- **Data section**:

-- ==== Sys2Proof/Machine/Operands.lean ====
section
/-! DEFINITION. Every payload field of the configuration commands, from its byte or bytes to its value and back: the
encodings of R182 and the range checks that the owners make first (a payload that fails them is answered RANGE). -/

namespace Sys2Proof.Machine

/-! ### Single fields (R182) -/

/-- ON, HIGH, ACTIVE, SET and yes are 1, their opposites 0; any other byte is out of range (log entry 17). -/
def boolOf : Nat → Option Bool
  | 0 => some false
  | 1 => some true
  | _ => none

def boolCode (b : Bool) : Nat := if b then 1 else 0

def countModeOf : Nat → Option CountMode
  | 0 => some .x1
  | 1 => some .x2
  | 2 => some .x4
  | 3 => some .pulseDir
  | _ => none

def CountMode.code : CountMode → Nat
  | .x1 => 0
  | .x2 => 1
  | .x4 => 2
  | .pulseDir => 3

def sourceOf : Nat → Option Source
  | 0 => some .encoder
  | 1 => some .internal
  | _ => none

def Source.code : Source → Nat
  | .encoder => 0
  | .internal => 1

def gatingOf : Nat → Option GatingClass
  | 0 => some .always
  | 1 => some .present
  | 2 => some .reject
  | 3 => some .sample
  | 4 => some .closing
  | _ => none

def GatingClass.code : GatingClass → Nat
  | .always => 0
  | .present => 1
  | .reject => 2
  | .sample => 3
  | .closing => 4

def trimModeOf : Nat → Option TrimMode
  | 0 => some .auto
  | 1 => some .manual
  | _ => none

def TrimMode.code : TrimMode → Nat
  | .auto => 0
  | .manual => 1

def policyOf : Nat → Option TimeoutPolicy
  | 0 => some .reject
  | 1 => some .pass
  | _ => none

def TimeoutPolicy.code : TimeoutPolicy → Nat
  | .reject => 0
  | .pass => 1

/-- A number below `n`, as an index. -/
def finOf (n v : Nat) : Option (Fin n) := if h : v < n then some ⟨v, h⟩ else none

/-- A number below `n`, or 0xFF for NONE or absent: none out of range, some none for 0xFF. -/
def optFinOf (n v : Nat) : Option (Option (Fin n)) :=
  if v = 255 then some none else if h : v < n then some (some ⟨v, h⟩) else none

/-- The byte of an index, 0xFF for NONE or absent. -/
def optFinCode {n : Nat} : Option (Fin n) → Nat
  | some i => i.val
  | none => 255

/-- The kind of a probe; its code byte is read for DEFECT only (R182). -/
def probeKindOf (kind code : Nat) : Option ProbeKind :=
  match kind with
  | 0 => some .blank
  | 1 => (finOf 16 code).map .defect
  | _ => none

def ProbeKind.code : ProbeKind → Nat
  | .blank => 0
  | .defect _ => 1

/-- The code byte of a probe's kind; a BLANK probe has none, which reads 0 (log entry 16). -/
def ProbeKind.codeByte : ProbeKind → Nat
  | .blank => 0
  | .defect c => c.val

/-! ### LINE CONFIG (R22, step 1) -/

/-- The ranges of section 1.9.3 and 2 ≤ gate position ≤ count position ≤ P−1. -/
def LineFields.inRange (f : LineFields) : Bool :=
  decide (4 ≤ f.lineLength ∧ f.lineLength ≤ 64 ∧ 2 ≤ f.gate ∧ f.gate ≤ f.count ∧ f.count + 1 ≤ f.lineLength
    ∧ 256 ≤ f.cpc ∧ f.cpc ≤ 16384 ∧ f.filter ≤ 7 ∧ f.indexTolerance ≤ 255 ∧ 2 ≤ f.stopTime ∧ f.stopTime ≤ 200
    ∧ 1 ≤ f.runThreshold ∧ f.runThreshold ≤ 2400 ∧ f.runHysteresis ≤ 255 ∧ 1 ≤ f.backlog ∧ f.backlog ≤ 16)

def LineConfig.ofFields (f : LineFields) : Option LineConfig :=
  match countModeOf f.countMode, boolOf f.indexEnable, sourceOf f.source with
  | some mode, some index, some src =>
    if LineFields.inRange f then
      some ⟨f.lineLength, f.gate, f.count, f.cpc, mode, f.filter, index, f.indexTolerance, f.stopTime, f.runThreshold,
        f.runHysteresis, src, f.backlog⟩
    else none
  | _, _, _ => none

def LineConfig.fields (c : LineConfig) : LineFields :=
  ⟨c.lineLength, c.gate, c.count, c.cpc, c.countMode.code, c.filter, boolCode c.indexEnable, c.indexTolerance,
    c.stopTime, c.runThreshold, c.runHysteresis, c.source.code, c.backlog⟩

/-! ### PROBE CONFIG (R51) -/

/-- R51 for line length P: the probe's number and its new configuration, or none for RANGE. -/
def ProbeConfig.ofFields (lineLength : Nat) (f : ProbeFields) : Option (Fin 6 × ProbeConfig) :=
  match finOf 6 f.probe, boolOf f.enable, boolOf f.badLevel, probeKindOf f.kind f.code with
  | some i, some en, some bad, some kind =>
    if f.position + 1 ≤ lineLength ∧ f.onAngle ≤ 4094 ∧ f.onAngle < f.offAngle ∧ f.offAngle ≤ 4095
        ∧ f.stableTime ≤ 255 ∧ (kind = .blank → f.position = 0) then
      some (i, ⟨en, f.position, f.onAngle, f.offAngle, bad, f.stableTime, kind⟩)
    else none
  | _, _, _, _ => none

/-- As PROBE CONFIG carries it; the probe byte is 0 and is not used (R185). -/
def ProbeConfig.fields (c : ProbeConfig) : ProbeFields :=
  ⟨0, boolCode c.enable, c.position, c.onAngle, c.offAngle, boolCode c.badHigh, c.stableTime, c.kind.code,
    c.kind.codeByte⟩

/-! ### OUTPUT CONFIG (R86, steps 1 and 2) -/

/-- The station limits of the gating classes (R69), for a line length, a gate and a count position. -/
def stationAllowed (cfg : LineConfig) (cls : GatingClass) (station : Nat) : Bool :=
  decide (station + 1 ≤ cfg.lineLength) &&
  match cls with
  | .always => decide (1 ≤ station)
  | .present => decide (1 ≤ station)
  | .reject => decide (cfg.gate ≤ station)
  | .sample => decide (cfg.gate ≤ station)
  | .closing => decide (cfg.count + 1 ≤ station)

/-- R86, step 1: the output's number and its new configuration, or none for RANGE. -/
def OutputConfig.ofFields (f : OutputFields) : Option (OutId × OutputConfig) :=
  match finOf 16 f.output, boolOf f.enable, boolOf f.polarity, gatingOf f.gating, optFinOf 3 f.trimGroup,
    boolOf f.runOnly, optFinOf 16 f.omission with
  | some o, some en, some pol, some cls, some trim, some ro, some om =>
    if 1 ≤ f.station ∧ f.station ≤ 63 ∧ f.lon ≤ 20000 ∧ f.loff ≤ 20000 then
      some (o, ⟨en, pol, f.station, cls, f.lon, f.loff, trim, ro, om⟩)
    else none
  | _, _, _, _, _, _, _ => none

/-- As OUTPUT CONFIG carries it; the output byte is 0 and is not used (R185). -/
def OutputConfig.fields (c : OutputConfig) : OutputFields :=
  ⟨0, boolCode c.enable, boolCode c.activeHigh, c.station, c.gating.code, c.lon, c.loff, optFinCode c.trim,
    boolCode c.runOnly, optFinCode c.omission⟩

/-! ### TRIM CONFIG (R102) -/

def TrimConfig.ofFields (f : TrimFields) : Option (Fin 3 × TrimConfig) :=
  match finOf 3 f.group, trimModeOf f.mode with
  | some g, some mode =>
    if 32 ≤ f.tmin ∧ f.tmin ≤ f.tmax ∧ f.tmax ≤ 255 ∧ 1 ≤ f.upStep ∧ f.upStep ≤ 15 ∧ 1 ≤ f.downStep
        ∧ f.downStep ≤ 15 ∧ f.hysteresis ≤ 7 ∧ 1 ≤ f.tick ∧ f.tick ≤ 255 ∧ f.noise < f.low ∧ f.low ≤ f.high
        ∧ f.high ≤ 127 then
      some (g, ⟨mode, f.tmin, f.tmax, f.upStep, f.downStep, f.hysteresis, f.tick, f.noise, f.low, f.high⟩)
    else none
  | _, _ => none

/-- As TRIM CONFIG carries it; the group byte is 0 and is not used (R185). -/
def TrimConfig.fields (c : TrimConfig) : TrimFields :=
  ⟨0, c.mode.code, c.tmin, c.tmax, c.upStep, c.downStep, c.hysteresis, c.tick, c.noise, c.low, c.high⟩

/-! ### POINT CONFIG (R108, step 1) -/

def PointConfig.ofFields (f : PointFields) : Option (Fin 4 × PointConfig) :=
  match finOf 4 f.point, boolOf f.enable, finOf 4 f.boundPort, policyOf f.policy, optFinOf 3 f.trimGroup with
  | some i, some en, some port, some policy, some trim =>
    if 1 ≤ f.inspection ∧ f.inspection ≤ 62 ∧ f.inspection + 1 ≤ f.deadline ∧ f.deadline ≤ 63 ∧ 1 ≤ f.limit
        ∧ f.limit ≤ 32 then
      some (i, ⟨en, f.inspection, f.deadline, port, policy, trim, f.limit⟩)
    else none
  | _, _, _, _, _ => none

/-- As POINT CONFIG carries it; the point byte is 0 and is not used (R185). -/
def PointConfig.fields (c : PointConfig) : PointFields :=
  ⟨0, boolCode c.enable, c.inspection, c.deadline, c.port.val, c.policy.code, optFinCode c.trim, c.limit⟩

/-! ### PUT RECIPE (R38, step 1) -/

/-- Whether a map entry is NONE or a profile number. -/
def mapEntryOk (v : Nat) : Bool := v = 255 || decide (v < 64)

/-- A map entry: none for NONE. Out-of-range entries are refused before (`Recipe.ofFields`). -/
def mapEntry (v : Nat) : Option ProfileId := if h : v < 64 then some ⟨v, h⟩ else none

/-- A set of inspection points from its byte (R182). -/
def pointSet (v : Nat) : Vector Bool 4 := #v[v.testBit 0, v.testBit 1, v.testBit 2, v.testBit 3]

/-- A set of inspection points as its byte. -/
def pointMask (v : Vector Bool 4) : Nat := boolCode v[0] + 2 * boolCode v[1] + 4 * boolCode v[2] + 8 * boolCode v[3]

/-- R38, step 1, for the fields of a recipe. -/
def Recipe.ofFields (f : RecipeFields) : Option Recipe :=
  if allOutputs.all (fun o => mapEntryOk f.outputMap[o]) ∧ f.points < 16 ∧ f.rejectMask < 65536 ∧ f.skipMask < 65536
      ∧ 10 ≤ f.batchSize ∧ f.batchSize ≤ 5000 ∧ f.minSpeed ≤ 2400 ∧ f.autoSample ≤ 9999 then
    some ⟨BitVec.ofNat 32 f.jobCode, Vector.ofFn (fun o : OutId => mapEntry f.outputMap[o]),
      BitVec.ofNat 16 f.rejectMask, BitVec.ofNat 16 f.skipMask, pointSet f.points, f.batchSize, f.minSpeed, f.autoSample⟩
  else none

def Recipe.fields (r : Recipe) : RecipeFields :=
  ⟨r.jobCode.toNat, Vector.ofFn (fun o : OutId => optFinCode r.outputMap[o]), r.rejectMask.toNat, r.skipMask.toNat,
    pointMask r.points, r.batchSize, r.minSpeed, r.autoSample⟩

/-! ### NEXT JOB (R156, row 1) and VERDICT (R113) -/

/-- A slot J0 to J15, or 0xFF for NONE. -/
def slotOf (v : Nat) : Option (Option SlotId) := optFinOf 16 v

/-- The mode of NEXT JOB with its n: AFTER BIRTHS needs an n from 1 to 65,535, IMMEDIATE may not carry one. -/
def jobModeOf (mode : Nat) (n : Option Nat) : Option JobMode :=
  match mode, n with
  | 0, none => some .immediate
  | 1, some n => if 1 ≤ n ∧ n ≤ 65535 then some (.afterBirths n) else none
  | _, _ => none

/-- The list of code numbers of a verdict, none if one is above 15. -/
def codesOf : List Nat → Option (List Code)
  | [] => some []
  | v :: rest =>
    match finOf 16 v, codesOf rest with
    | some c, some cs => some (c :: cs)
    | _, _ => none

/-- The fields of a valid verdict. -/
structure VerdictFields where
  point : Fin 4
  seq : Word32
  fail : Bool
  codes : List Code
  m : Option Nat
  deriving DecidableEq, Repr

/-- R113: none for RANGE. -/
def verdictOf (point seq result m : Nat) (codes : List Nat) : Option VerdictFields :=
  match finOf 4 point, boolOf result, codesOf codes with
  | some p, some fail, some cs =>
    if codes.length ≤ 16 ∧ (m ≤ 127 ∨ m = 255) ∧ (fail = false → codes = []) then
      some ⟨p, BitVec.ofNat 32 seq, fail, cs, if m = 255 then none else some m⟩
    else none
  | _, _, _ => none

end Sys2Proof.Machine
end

- **Assigned task**: What is the number of lines in the data that hold the word "downStep"? Reply with that number and nothing else.

- **Written answer**: 4